Lots of amazing things can come out of this revolution: fuel economy, reduction of cars on the road, decline of accident and death rates, stress reduction, reduction of parking space and a real benefit for the environment.

Governments are already thinking about it. The National Highway Traffic Safety Administration in the US provides an official self-driving car classification. Europeans have also started modifying the Vienna Convention on Road Traffic and the Geneva Convention on Road Traffic in order to be able to adapt to this new technology. So, brace yourselves, the wheels are in motion (yes, pun intended).

Even though researchers have been studying the topic for years, it’s thanks mainly to Google’s or Tesla’s investments that autonomous cars are finally gaining traction today

So, how does it all work? From a more technical point of view, autonomous driving touches many challenges in different fields, especially computer vision. It requires improvement in object detection, image classification, environment reconstruction, motion estimation, tracking, scene understanding and many others.

One of the most talked about is pedestrian detection, so let’s explore this from a more technical point of view.

To welcome vehicles without drivers into our lives, we must be sure that they won’t be a threat and run us over.
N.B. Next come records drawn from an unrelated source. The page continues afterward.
/-- Sheet 1 under its last station, at a bin, the finisher and the purge bin. -/
theorem witness_SheetDelivered : ∀ y ∈ [(Dest.bin0, (10 : Fin 24), Role.binEntry0), (.bin1, 11, .binEntry1),
      (.finisher, 12, .finisherEntry), (.purge, 13, .purgeEntry)],
    let p := tracking (base .running) y.1 7 (some y.2.1)
    let x := { sheet y.1 7 with covering := some y.2.1 }
    (∀ d ∈ p.force.stations[y.2.1], d.role = y.2.2 ∧
      p.departs (.stationTrailingEdge 1019890 y.2.1) 1019890 y.2.1 d x ⟨1, 1000000, some 1021200⟩) ∧
      (p.force.stations[y.2.1]).isSome = true ∧
      (x.itinerary.head?).map Step.station ≠ some y.2.1 ∧ (x.itinerary.getLast?).map Step.station = some y.2.1 ∧
      0 < p.finisherSet.settle := by decide +kernel

/-- Sheet 1 under its first station. -/
theorem witness_StationUncovered_length : let p := tracking (base .running) .bin0 1 (some 1)
    let x := { sheet .bin0 1 with covering := some 1 }
    p.departs (.stationTrailingEdge 1019890 1) 1019890 1 ⟨1, .plain, 0, .feed, none⟩ x ⟨1, 1000000, some 1021200⟩ ∧
      (x.itinerary.head?).map Step.station = some 1 ∧ (x.itinerary.getLast?).map Step.station ≠ some 1 := by decide +kernel

/-- A pick not yet confirmed, at its last attempt and before it, a sheet further on, and none armed. -/
theorem witness_Deadlines :
    (let p := tracking (base .running) .bin0 0 none
     p.tableSound ∧ sheet .bin0 0 ∈ p.table.sheets ∧ (sheet .bin0 0).deadline.isSome = true ∧
       (sheet .bin0 0).itinerary[(sheet .bin0 0).index]? = some ⟨.tray1, 1, 1, 600⟩ ∧ p.feed.path.takesJams = true ∧
       (sheet .bin0 0).attempts ≤ p.retriesOf 1 ∧ ¬ (sheet .bin0 0).attempts + 1 ≤ p.retriesOf 1 ∧ p.trayAvailable 1 = true ∧
       ({ p with feed := { p.feed with merge := [⟨1, .feed, 1010000, 1029800⟩, ⟨3, .return, 1040000, 1059800⟩] } } : Part).feed.merge.find?
         (fun z => z.sheet == 1) = some ⟨1, .feed, 1010000, 1029800⟩ ∧ p.feed.nextSheet = 2) ∧
    (let p := tracking (base .halting) .bin0 3 (some 5)
     (sheet .bin0 3).deadline.isSome = true ∧ (sheet .bin0 7).deadline = none ∧ p.feed.path.takesJams = true ∧
       (p.stations[(5 : Fin 24)]).cover = some ⟨1, 1000000, some 1021200⟩ ∧
       (p.stations[(23 : Fin 24)]).cover.bind Cover.deadline = none) := by decide +kernel

/-- A scheduled leading edge at the tick expected, an EXTRA one, a trailing one with an EXTRA fault, and one that is discarded. -/
theorem witness_SynthesisedEdge : let p := tracking (base .running) .bin0 1 none
    let f := expectAt desc.timing 300 1000000 900 0
    (let e : Edge := ⟨14, true, f.e, some 1, 0, 0, 19800⟩
     let q := scheduled p e
     q.tableSound ∧ q.dry.nextEdge 14 true = some e ∧ q.dry.on = true ∧ q.feed.path = .running ∧
       q.arrives (.synthesisedStationEdge 14 true) f.e 14 ⟨31, .plain, 0, .feed, none⟩ (sheet .bin0 1) ⟨.tray1, 2, 14, 900⟩ f ∧
       ({ base .idle with dry := q.dry } : Part).dry.nextEdge 14 true = some e ∧ (base .idle).noPages ∧
       ({ base .held with dry := q.dry } : Part).episode.isOpen = true) ∧
    (∀ e ∈ [(⟨14, true, 1001000, none, 0, 0, 900⟩ : Edge), ⟨5, false, 1019800, some 1, 0, 1, 19800⟩],
      (scheduled p e).dry.nextEdge e.station e.leading = some e) := by decide +kernel

/-- An EXTRA edge at a station no longer defined. -/
theorem witness_SynthesisedEdge_undefined : let e : Edge := ⟨14, true, 1001000, none, 0, 0, 900⟩
    let q := { scheduled (base .running) e with force := { desc with stations := desc.stations.set 14 none } }
    q.tableSound ∧ q.dry.nextEdge e.station e.leading = some e ∧ q.dry.on = true ∧ q.feed.path = .running ∧
      q.force.stations[e.station] = none := by decide +kernel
Let’s look at where object detection is since pedestrian detection is a canonical sub-problem.

The most trending methods to reach optimal performance in pedestrian detection are Integral Channel Feature detector (ICF)(from Fast Feature Pyramids for Object Detection and Integral Channel Features) with many variants and the use of a pre-trained model using a convolutional neural network (Taking a Deeper Look at Pedestrians and Pedestrian Detection aided by Deep Learning Semantic Tasks).

Research papers show impressive gains in performance, but despite this, a human still widely outperforms state of the art AI detectors.

Detectors can make two types of errors. False positives (it detects something where there is nothing to detect) and false negatives (it doesn’t detect where it should)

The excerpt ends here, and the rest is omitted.